AVAILABLE DATA:
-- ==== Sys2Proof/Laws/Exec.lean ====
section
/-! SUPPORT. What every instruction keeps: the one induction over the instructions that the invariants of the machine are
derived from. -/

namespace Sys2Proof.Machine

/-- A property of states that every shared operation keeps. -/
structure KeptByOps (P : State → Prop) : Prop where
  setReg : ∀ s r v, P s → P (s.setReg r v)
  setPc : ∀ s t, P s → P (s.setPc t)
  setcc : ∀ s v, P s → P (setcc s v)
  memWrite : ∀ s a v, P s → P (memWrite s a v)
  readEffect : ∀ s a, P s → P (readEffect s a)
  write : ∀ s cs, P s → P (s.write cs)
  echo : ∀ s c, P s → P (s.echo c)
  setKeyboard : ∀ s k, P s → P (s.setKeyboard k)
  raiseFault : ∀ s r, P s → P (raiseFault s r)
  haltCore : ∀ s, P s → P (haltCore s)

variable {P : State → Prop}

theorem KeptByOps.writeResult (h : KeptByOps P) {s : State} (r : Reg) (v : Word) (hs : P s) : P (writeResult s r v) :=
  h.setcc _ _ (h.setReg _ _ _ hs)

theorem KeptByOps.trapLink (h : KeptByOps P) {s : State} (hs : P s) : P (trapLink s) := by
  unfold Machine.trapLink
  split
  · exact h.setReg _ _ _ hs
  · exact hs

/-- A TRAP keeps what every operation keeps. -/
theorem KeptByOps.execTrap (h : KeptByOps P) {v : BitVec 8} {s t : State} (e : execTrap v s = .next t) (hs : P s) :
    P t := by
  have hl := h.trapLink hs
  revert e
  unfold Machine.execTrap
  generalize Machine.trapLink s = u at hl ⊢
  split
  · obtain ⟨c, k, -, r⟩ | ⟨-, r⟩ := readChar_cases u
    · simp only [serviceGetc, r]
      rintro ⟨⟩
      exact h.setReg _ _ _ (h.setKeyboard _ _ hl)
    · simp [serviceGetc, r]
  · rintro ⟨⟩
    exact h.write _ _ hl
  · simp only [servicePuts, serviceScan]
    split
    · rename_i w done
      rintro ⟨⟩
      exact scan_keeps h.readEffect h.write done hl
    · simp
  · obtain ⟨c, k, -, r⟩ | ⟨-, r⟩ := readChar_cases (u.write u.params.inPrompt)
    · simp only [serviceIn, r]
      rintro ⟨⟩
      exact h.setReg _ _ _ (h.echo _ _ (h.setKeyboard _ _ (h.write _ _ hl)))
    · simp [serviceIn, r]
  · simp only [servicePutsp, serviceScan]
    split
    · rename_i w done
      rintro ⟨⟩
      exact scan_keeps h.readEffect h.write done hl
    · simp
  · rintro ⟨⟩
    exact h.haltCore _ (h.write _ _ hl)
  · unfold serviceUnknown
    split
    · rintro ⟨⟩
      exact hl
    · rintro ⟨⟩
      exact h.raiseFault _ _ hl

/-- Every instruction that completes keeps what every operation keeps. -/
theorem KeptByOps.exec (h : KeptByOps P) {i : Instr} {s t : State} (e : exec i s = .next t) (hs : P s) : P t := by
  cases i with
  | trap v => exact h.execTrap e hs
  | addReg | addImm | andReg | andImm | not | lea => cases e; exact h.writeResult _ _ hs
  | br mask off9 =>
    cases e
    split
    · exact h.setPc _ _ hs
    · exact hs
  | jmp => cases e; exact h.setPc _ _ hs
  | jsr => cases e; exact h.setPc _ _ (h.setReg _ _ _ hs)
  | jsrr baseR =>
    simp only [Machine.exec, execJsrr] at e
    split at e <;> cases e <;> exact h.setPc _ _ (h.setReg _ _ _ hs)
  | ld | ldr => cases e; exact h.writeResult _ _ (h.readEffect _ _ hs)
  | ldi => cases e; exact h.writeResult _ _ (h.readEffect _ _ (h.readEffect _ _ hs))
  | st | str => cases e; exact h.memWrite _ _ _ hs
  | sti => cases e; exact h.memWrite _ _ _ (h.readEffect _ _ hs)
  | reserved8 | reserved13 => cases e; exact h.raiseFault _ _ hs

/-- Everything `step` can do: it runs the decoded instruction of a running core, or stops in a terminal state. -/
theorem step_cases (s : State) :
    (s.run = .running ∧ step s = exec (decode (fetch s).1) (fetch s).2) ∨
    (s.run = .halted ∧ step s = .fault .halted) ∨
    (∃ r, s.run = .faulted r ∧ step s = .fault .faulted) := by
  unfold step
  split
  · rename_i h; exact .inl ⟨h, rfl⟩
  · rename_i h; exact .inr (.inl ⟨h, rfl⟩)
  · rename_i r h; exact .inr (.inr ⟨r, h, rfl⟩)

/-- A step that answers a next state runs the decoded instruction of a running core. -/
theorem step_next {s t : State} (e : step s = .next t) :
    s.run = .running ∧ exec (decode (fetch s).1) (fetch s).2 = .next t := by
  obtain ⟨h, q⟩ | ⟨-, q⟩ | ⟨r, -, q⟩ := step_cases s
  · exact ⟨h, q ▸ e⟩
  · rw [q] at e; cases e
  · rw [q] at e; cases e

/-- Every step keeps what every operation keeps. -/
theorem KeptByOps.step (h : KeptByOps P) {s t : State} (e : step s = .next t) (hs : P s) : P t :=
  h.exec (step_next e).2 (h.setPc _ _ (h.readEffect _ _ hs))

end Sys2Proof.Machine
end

GOAL OF THE EXERCISE: Which lines in the data above contain "instruction"? Show each one.

RESPONSE FOR THIS EXERCISE:
/-! SUPPORT. What every instruction keeps: the one induction over the instructions that the invariants of the machine are
/-- Every instruction that completes keeps what every operation keeps. -/
/-- Everything `step` can do: it runs the decoded instruction of a running core, or stops in a terminal state. -/
/-- A step that answers a next state runs the decoded instruction of a running core. -/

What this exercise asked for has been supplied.